Petitioner had no vested right to receive any termination

payments. The Agreement conditioned such payments upon two

contractual requirements; i.e., (1) returning all of State Farm's

property within 10 days of termination entitled petitioner to 2

months of termination payments, and (2) refraining from competing - 5 -

with all of the State Farm companies for a period of 1 year

entitled petitioner to subsequent termination payments.

The Agreement also conditioned the termination payments upon

certain adjustments to reflect: (1) The amount of income the

State Farm companies received on petitioner's book of business

during the first post-termination year, and (2) the number of his

personally produced policies canceled during that year.
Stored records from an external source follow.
/-- Every pacer that an image or an OWNER gives to the partition is IDLE. -/
def Device.pacersIdle (d : Device) (k : Nat) : Bool :=
  (d.pacersOf k).all (fun p => (d.pacer p).state == .idle) &&
    d.pacers.all fun e => !(d.pacerOwner e.1 != 0 && pcidPart (d.pacerOwner e.1) == k) || e.2.state == .idle

/-- The address lies in the partition's DRAM (R149). -/
def Device.inPartDram (d : Device) (k a : Nat) : Bool :=
  match d.place a with
  | .dram c _ => (d.part k).groups.getLsbD (c / 3)
  | _ => false

/-- An I/O pace region is FAILED: the device takes no load (R231). -/
def Device.ioFailed (d : Device) : Bool := allRegions.any fun g => decide (24 ≤ g) && (d.region g).failed

/-- The request checks of R175, R176 and R231, in the order of Table 7.5. -/
def Device.loadCheck (d : Device) (r : LoadReq) : Option Nat :=
  let p := d.part r.part
  if d.ioFailed then some 0x21
  else if 8 ≤ d.mb.queue.length ∨ d.loading r.part then some 0x20
  else if p.regions = 0 ∨ p.groups = 0 ∨ !d.pacersIdle r.part ∨ p.run.reset.isSome ∨ !d.inPartDram r.part r.addr ∨
      r.addr % 64 ≠ 0 then some 0x21
  else if d.sec.lcWait.isSome then some 0x21
  else if d.mb.devMode = some (!r.cadence) then some 0x22
  else if p.shadow.role = 2 ∧ !r.cadence then some 0x22
  else none

/-- A load request joins the queue, or its record says why not (R173). -/
def Device.loadEnqueue (r : LoadReq) (d : Device) : Device :=
  match d.loadCheck r with
  | some code => d.loadReject r.part code
  | none => d.updMb fun m => { m with queue := m.queue ++ [r] }

/-- A self-test that holds back assignments, loads and starts runs (R407): test 0 or 4. -/
def Device.deepTest (d : Device) : Bool :=
  match d.st.running with
  | some r => r.test == 0 || r.test == 4
  | none => false

/-- LOAD_GO (R173): the request is taken with the fields as they stand; a test 0 or 4 makes it wait (R407). -/
def Device.opLoadGo (d : Device) : Device :=
  let m := d.mb
  let r : LoadReq := { addr := m.imageAddr.toNat, part := m.part, cadence := m.mode, strict := m.strict,
                       autoStart := m.autoStart, pwrAlloc := m.pwrAlloc }
  if d.deepTest then d.updSt fun t => { t with waits := t.waits ++ [.load r] } else d.loadEnqueue r

def execLoadGo (s : State) : Host.Outcome State Fault Refusal := .next (s.on Device.opLoadGo)

/-! ### Repair (R354) -/

/-- The repair that REPAIR_MODE asks for: a reload of the image copy with the partition's last choices (R354); a heat
member never starts automatically. -/
def Device.repair (k : Nat) (tested : Option (Nat × Nat)) (d : Device) : Device :=
  let p := d.part k
  match p.image with
  | none => d
  | some im =>
    if p.repairMode = 0 then d
    else
      let r : LoadReq := { addr := im.addr, part := k, cadence := im.cadence, strict := im.strict,
                           autoStart := p.repairMode == 3 && !p.run.heat, pwrAlloc := im.pwrAlloc, reload := true,
                           mapOnly := p.repairMode == 1, retested := tested }
      if 8 ≤ d.mb.queue.length ∨ d.loading k then d.loadReject k 0x20 else d.updMb fun m => { m with queue := m.queue ++ [r] }

/-- The retest of a unit ends (R353, R354). A tile has failed without retest after PORT_CONFLICT. -/
def Device.opRetest (k : Nat) (failed : Bool) (d : Device) : Device :=
  match (d.part k).run.retest with
  | none => d
  | some job =>
    let u := job.unit
    let code := job.code
    let spec := job.specific
    let d := d.updRun k fun r => { r with retest := none }
    if code = 0x0103 then (d.tileFailed u code job.split).repair k none
    else
      let d := d.zeroTested u code spec
      if !failed then
        (d.updFlt fun f => { f with transientUnits := if f.transientUnits.contains u then f.transientUnits else f.transientUnits ++ [u] }).repair k
          (if code = 0x0201 then some (u, 24 * (spec.getD 1 0).toNat + (spec.getD 2 0).toNat) else none)
      else if u < 208 then (d.tileFailed u code job.split).repair k none
      else if u < 384 then
        let g := (if u < 320 then u - 256 else u - 320) / 3
        d.updFlt fun f => { f with failedGroups := if f.failedGroups.contains g then f.failedGroups else f.failedGroups ++ [g] }
      else d.updFlt fun f => { f with failedPorts := if f.failedPorts.contains (u - 384) then f.failedPorts else f.failedPorts ++ [u - 384] }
On Forms 1099-Misc sent to petitioner and the Internal

Revenue Service for 1990 and 1991, State Farm reported the

amounts of termination payments as nonemployee compensation

attributable to service rendered by petitioner prior to his

retirement.

In the notice of deficiency respondent determined that the

amounts petitioner received from State Farm as termination

payments constituted income from self-employment within the

meaning of section 1401, and, therefore, were subject to self-

employment tax.

We begin by pointing out that this case is indistinguishable

from Milligan v. Commissioner, 38 F.3d 1094 (9th Cir. 1994),

revg. T.C. Memo. 1992-655. Both cases involve former State Farm

insurance agents who received termination payments under

precisely the same provisions of Section IV of the State Farm

Agent's Agreement. However, our opinion in Golsen v.

Commissioner, 54 T.C. 742 (1970), affd. 445 F.2d 985 (10th Cir.

1971), is not applicable here because an appeal of our decision - 6 -

in this case would be to the United States Court of Appeals for

the Fifth Circuit. Consequently, we must decide whether to

follow the rationale of our Milligan opinion or the decision of

the Court of Appeals for the Ninth Circuit that reversed us.